The foundations to introduce KYC to the Bitcoin network have been researched as early as 2016 with the MIT ChainAnchor project, which explored the introduction of identities and permission groups to blockchains, preventing non-registered users from having transactions mined in blocks.

With increasing miner centralization, with around 47% of hashrate’s mining rewards custodied by a single custodian, including the pools of AntPool, F2Pool, Binance Pool, Braiins, btcom, SECPOOL, and Poolin, plans to KYC the Bitcoin network may not seem too far fetched. In 2023, F2Pool already began censoring transactions in line with the OFAC sanctions list.

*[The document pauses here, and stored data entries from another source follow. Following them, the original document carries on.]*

-- ==== Sys2Proof/Machine/RegTable.lean ====
section
/-! DEFINITION. The register fields of the TH16, from the register tables that close each chapter of spec/: one named
field per row of those tables (page, offset, bits, access code of R2, Reset column, repetition), and one list per page.
A field whose Reset column gives no number ("strap", "kept", "-", "per R142") has reset 0 here; notes/assumptions/2.md
names what stands in its place. -/

namespace Sys2Proof.Machine

/-- The access codes of Table: Access codes (R2); `ctr` is an RW field that a rule calls a counter (R126). -/
inductive Acc where
  | ro | rw | ctr | w1s | w1c | wo | rws | rwq
  deriving DecidableEq, Repr

/-- One register field. `page` is the first page that holds it and `step` the pages from one lane's copy to the next
(0 on a common page); copy `i` of a repeated field stands `stride * i` words further on. -/
structure Fld where
  page : Nat
  step : Nat
  off : Nat
  hi : Nat
  lo : Nat
  acc : Acc
  reset : Nat
  count : Nat
  stride : Nat
  deriving DecidableEq, Repr

/-- Does the field occupy bits of the word at this offset of its page? -/
def Fld.covers (f : Fld) (o : Nat) : Bool :=
  f.off ≤ o && (o - f.off) % f.stride == 0 && (o - f.off) / f.stride < f.count

/-- The word address of copy `i` of the field, in lane `n` (0 on a common page). -/
def Fld.addr (f : Fld) (n i : Nat) : Nat := (f.page + f.step * n) * 256 + f.off + f.stride * i

/-- How many bits the field has. -/
def Fld.width (f : Fld) : Nat := f.hi + 1 - f.lo

namespace MOD
def IDENT_PRODUCT : Fld := ⟨0x00, 0, 0x10, 31, 16, .ro, 0x0, 1, 1⟩
def IDENT_HW_LEVEL : Fld := ⟨0x00, 0, 0x10, 15, 8, .ro, 0x0, 1, 1⟩
def LANES_COUNT : Fld := ⟨0x00, 0, 0x11, 20, 16, .ro, 0x0, 1, 1⟩
def LANES_FITTED : Fld := ⟨0x00, 0, 0x11, 15, 0, .ro, 0x0, 1, 1⟩
def PWR_BROWNOUT_SEEN : Fld := ⟨0x00, 0, 0x12, 17, 17, .w1c, 0x0, 1, 1⟩
def PWR_AUX_PRESENT : Fld := ⟨0x00, 0, 0x12, 16, 16, .ro, 0x0, 1, 1⟩
def PWR_STATE : Fld := ⟨0x00, 0, 0x12, 9, 8, .ro, 0x0, 1, 1⟩
def PWR_REQ : Fld := ⟨0x00, 0, 0x12, 1, 0, .rw, 0x0, 1, 1⟩
def LINK_STALE : Fld := ⟨0x00, 0, 0x13, 31, 16, .ro, 0x0, 1, 1⟩
def LINK_LOCKED : Fld := ⟨0x00, 0, 0x13, 15, 0, .ro, 0x0, 1, 1⟩
def CLK_DISCIPLINED : Fld := ⟨0x00, 0, 0x14, 31, 16, .ro, 0x0, 1, 1⟩
def CLK_AON_OK : Fld := ⟨0x00, 0, 0x14, 2, 2, .ro, 0x0, 1, 1⟩
def CLK_NET_REF_OK : Fld := ⟨0x00, 0, 0x14, 1, 1, .ro, 0x0, 1, 1⟩
def CLK_SYS_LOCK : Fld := ⟨0x00, 0, 0x14, 0, 0, .ro, 0x0, 1, 1⟩
def PERMIT_DISCREPANCY : Fld := ⟨0x00, 0, 0x15, 3, 3, .w1c, 0x0, 1, 1⟩
def PERMIT_PERMITTED : Fld := ⟨0x00, 0, 0x15, 2, 2, .ro, 0x0, 1, 1⟩
def PERMIT_B : Fld := ⟨0x00, 0, 0x15, 1, 1, .ro, 0x0, 1, 1⟩
def PERMIT_A : Fld := ⟨0x00, 0, 0x15, 0, 0, .ro, 0x0, 1, 1⟩
def SUPPLY_VIN : Fld := ⟨0x00, 0, 0x16, 31, 20, .ro, 0x0, 1, 1⟩
def SUPPLY_AUX : Fld := ⟨0x00, 0, 0x16, 19, 12, .ro, 0x0, 1, 1⟩
def SUPPLY_VIO_LEVEL : Fld := ⟨0x00, 0, 0x16, 11, 10, .ro, 0x0, 1, 1⟩
def SUPPLY_FX_FAULT : Fld := ⟨0x00, 0, 0x16, 9, 9, .ro, 0x0, 1, 1⟩
def SUPPLY_FX_PRESENT : Fld := ⟨0x00, 0, 0x16, 8, 8, .ro, 0x0, 1, 1⟩
def INPUT_POWER_PIN : Fld := ⟨0x00, 0, 0x17, 31, 16, .ro, 0x0, 1, 1⟩
def INPUT_POWER_PEAK : Fld := ⟨0x00, 0, 0x17, 15, 0, .ctr, 0x0, 1, 1⟩
def PERMIT_OPENS_COUNT : Fld := ⟨0x00, 0, 0x18, 31, 0, .ctr, 0x0, 1, 1⟩
def RESET_CAUSE_COUNT : Fld := ⟨0x00, 0, 0x19, 31, 16, .ctr, 0x0, 1, 1⟩
def RESET_CAUSE_PREV_CAUSE : Fld := ⟨0x00, 0, 0x19, 11, 8, .ro, 0x0, 1, 1⟩
def RESET_CAUSE_CAUSE : Fld := ⟨0x00, 0, 0x19, 3, 0, .ro, 0x0, 1, 1⟩
def BOOT_STAGE : Fld := ⟨0x00, 0, 0x1A, 31, 24, .ro, 0x0, 1, 1⟩
def BOOT_PREFER : Fld := ⟨0x00, 0, 0x1A, 23, 23, .rw, 0x0, 1, 1⟩
def BOOT_IMAGE : Fld := ⟨0x00, 0, 0x1A, 21, 20, .ro, 0x0, 1, 1⟩
def BOOT_FALLBACK : Fld := ⟨0x00, 0, 0x1A, 19, 19, .ro, 0x0, 1, 1⟩
def BOOT_B_BAD : Fld := ⟨0x00, 0, 0x1A, 18, 18, .ro, 0x0, 1, 1⟩
def BOOT_A_BAD : Fld := ⟨0x00, 0, 0x1A, 17, 17, .ro, 0x0, 1, 1⟩
def BOOT_CONFIRMED : Fld := ⟨0x00, 0, 0x1A, 16, 16, .ro, 0x0, 1, 1⟩
def BOOT_TRIES : Fld := ⟨0x00, 0, 0x1A, 15, 14, .ro, 0x0, 1, 1⟩
def BOOT_ROLLBACK : Fld := ⟨0x00, 0, 0x1A, 13, 8, .ro, 0x0, 1, 1⟩
def BOOT_TIME_CHASE_MS : Fld := ⟨0x00, 0, 0x1B, 31, 16, .ro, 0x0, 1, 1⟩
def BOOT_TIME_LANES_MS : Fld := ⟨0x00, 0, 0x1B, 15, 0, .ro, 0x0, 1, 1⟩
def SOFT_RESET_KEY : Fld := ⟨0x00, 0, 0x1C, 31, 16, .wo, 0x0, 1, 1⟩
def SOFT_RESET_MODULE : Fld := ⟨0x00, 0, 0x1C, 0, 0, .wo, 0x0, 1, 1⟩
def SESSIONS_LAST_OUTCOME : Fld := ⟨0x00, 0, 0x1D, 31, 24, .ro, 0x0, 1, 1⟩
def SESSIONS_LAST_SESSION : Fld := ⟨0x00, 0, 0x1D, 18, 16, .ro, 0x0, 1, 1⟩
def SESSIONS_KEYED : Fld := ⟨0x00, 0, 0x1D, 15, 8, .ro, 0x0, 1, 1⟩
def SESSIONS_OPEN : Fld := ⟨0x00, 0, 0x1D, 7, 0, .ro, 0x0, 1, 1⟩
def BG_LOG_WEAR : Fld := ⟨0x00, 0, 0x1E, 31, 31, .ro, 0x0, 1, 1⟩
def BG_LANES : Fld := ⟨0x00, 0, 0x1E, 15, 0, .ro, 0x0, 1, 1⟩
def RETURN_FROZEN : Fld := ⟨0x00, 0, 0x1F, 31, 31, .ro, 0x0, 1, 1⟩
def RETURN_WORKS : Fld := ⟨0x00, 0, 0x1F, 30, 30, .ro, 0x0, 1, 1⟩
def RETURN_RECORD_VALID : Fld := ⟨0x00, 0, 0x1F, 29, 29, .ro, 0x0, 1, 1⟩
def RETURN_RETURNS : Fld := ⟨0x00, 0, 0x1F, 15, 8, .ro, 0x0, 1, 1⟩
def flds0 : List Fld :=
  [IDENT_PRODUCT, IDENT_HW_LEVEL, LANES_COUNT, LANES_FITTED, PWR_BROWNOUT_SEEN, PWR_AUX_PRESENT,
   PWR_STATE, PWR_REQ, LINK_STALE, LINK_LOCKED, CLK_DISCIPLINED, CLK_AON_OK,
   CLK_NET_REF_OK, CLK_SYS_LOCK, PERMIT_DISCREPANCY, PERMIT_PERMITTED, PERMIT_B, PERMIT_A,
   SUPPLY_VIN, SUPPLY_AUX, SUPPLY_VIO_LEVEL, SUPPLY_FX_FAULT, SUPPLY_FX_PRESENT, INPUT_POWER_PIN,
   INPUT_POWER_PEAK, PERMIT_OPENS_COUNT, RESET_CAUSE_COUNT, RESET_CAUSE_PREV_CAUSE, RESET_CAUSE_CAUSE, BOOT_STAGE]
def flds1 : List Fld :=
  [BOOT_PREFER, BOOT_IMAGE, BOOT_FALLBACK, BOOT_B_BAD, BOOT_A_BAD, BOOT_CONFIRMED,
   BOOT_TRIES, BOOT_ROLLBACK, BOOT_TIME_CHASE_MS, BOOT_TIME_LANES_MS, SOFT_RESET_KEY, SOFT_RESET_MODULE,
   SESSIONS_LAST_OUTCOME, SESSIONS_LAST_SESSION, SESSIONS_KEYED, SESSIONS_OPEN, BG_LOG_WEAR, BG_LANES,
   RETURN_FROZEN, RETURN_WORKS, RETURN_RECORD_VALID, RETURN_RETURNS]
/-- Every field of the page. -/
def flds : List Fld := flds0 ++ flds1
end MOD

Since the indictment of the Samourai founders, the FBI has issued a PSA concerning cryptocurrency money service businesses, alerting the public to avoid services which do not require know your customer information.

If the non-custodial operation of services is ruled to classify as money transmission, the doors could be open to KYCing any service operating communication protocols, from Nostr to WiFi hotspots and telecommunication providers. If spun ad absurdum, it could even be argued to require the registration of KYC for the use of highways or the purchase of briefcases.

Plans to KYC the internet have been around since as early as 2014, when the US Government attempted to introduce a "drivers license for the internet," similar to the planned introduction of digital identities around the world.

It should be noted that the treatment of Samourai founders, who are currently serving pre-trial detention, stands in no comparison to the handling of financial crime allegations around the world. Since 2000, traditional financial institutions, such as UBS, JP Morgan, and Bank of America, have been fined over $380 Billion. The argument that traditional banks are primarily used for legal transactions can also be applied to Samourai Wallet, as the indictment reportedly only alleges the transmission of illicit funds of 3.6% of Samourai’s total transaction volume, leaving 96.4% of legitimate usage.

The Samourai case has been assigned to judge Richard M. Berman, who previously presided over the the Jeffrey Epstein case. In 2005, Berman ruled that random police searches of riders bags on the New York City subway did not violate the U.S. constitution. 

This is a guest post by L0la L33tz. Opinions expressed are entirely their own and do not necessarily reflect those of BTC Inc or Bitcoin Magazine.